BMI View: Thailand's status as a priority watch list country in the Pharmaceutical Research and Manufacturers of America (PhRMA)'s submission to the Special 301 Report is unsurprising. The compulsory licence issued by Thailand in 2011 is still in place, negatively affecting its reputation for intellectual property protection. We highlight that Thailand will continue to be listed in the Special 301 Report, given that it permits parallel imports - which hinders PhRMA's revenues in the country.
The US Trade Representative (USTR) has released the 2013 Special 301 Report, an annual review of intellectual property protection and enforcement worldwide. Thailand remains on the Priority Watch List, which is the highest level of concern. In PhRMA's submission to the Special 301 Report, the association also placed the country under Priority Watch List. BMI notes that, with the exception of New Zealand, countries listed under the Priority Watch List by PhRMA (India, Indonesia and Thailand) have all issued compulsory licences before.
PhRMA's Key Concerns:
Compulsory Licensing And Intellectual Property Protection Issues: PhRMA is concerned by the Ministry of Public Health re-issuing compulsory licenses (CL) against HIV treatments, such as Bristol Myers Squibb's Stocrin (efavirenz) and Abbott's Kaletra (lopinavir and ritonavir) without consulting with the affected companies. Importantly, royalty payments on the earlier compulsory licenses in 2007 for the two drugs were not made.
BMI highlights that Thailand's actions have contravened the World Trade Organization's Agreement on Trade-Related Aspects of Intellectual Property Rights (TRIPS). Under the agreement, the country would first have to negotiate a voluntary licence with the patent holder. Secondly, patent owners must also receive payment. While the reissuance of the licence is negative for Thailand's reputation, BMI believes that it is unlikely that it will have any major financial impact on PhRMA members, given that the threat of issuing CL for non-emergencies and health epidemics is low. This is unlike the case in India, which issued a CL for a cancer drug in March 2012.

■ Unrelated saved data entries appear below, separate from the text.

-- ==== Sys2Proof/Config.lean ====
section
/-! DEFINITION. The parameters of 00_scope.md R7 and the values the spec leaves open (R11, R13).
The four opaque constants have no body: no proof can use a value of theirs. -/

namespace Sys2Proof.Config

open Sys2Proof

/-- R7: the largest legal tap count of every FIR engine. -/
def TMAX : Nat := 1023

/-- R7: the largest legal decimation factor. -/
def DMAX : Nat := 65535

/-- R7: the largest sample count of one command. -/
def NMAX : Nat := 65535

/-- R7: the binary32 factor from clipped sample to PCM, 32767.0. -/
def PCM_SCALE : Word := 0x46FFFE00#32

/-- R7: the binary32 constant used for 2π. -/
def TWO_PI_F32 : Word := 0x40C90FDB#32

/-- R13, D51: binary32 cosine, a total function of its operand and nothing more (log entry 2). -/
opaque fcos : Word → Word

/-- R13, D51: binary32 sine, a total function of its operand and nothing more (log entry 2). -/
opaque fsin : Word → Word

/-- R13, D52: binary32 two-argument arctangent, `fatan2 y x` (log entry 3). -/
opaque fatan2 : Word → Word → Word

/-- R11, D53: the sign bit and the 22 payload bits of the k-th NaN result; every other bit of a
quiet NaN is fixed (log entry 1). -/
opaque nanBits : Nat → BitVec 23

end Sys2Proof.Config
end

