-- ==== Sys2Proof/Machine/Dispatch.lean ====
section
/-! DEFINITION. One arm per command: the meaning of each (30_encoding.md R144, last column). -/

namespace Sys2Proof.Machine

open Sys2Proof

def exec (i : Instr) (s : State) : Host.Outcome State Fault Refusal :=
  match i with
  | .nop sel imm => Sys2Proof.Machine.execNop sel imm s
  | .reset sel imm => Sys2Proof.Machine.execReset sel imm s
  | .regRead sel addr => Sys2Proof.Machine.execRegRead sel addr s
  | .regWrite sel addr v => Sys2Proof.Machine.execRegWrite sel addr v s
  | .firProcC sel cap xs => Sys2Proof.Machine.execFirProcC sel cap xs s
  | .firProcR sel cap xs => Sys2Proof.Machine.execFirProcR sel cap xs s
  | .firReset sel imm => Sys2Proof.Machine.execFirReset sel imm s
  | .ncoSet sel imm fs f => Sys2Proof.Machine.execNcoSet sel imm fs f s
  | .ncoNext sel n => Sys2Proof.Machine.execNcoNext sel n s
  | .mix sel xs => Sys2Proof.Machine.execMix sel xs s
  | .convU8 sel ws => Sys2Proof.Machine.execConvU8 sel ws s
  | .fmdProc sel cap xs => Sys2Proof.Machine.execFmdProc sel cap xs s
  | .audProc sel cap xs => Sys2Proof.Machine.execAudProc sel cap xs s
  | .rdsProc sel xs => Sys2Proof.Machine.execRdsProc sel xs s
  | .rdsSlice sel xs => Sys2Proof.Machine.execRdsSlice sel xs s
  | .rdsChip sel ws => Sys2Proof.Machine.execRdsChip sel ws s
  | .rdsBit sel ws => Sys2Proof.Machine.execRdsBit sel ws s
  | .crcSyn sel imm w => Sys2Proof.Machine.execCrcSyn sel imm w s
  | .rdsGroup sel imm a b c d => Sys2Proof.Machine.execRdsGroup sel imm a b c d s
  | .chainU8 sel ws => Sys2Proof.Machine.execChainU8 sel ws s

end Sys2Proof.Machine
end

In addition to CLs, PhRMA expressed concern over Thailand's weak patent enforcement. Statements suggested that the country lacks effective mechanisms to resolve patent issues before generic drugs are marketed, and that the country fails to recognise the importance of innovative products (i.e. patented pharmaceuticals) in terms of their health, scientific and commercial benefits.
Market Access And Discriminatory Procurement:
PhRMA stated that hospitals must procure products supplied or produced by Thailand's Government Pharmaceutical Organization (GPO) and that under Procurement Regulation B.E. 2535 issued by the Prime Minister office, hospitals affiliated with the Ministry of Public Health must spend 80% of their health budget on medicines listed under the National List of Essential Drugs (NLEM). More critically, GPO (under the Drug Act) does not need to obtain a licence from Thailand's Food and Drug Administration to produce, sell or import pharmaceuticals. This negatively impacts member firms, as the process essentially allows for parallel imports.
In addition, PhRMA members highlight the government's aim for cost containment in the Civil Service Medical Benefits Scheme through various means, such as price negotiation and prescription criteria of non-NLEM drugs and prior authorisation for high-cost drugs. BMI believes that the association is concerned this will limit patented drug revenues.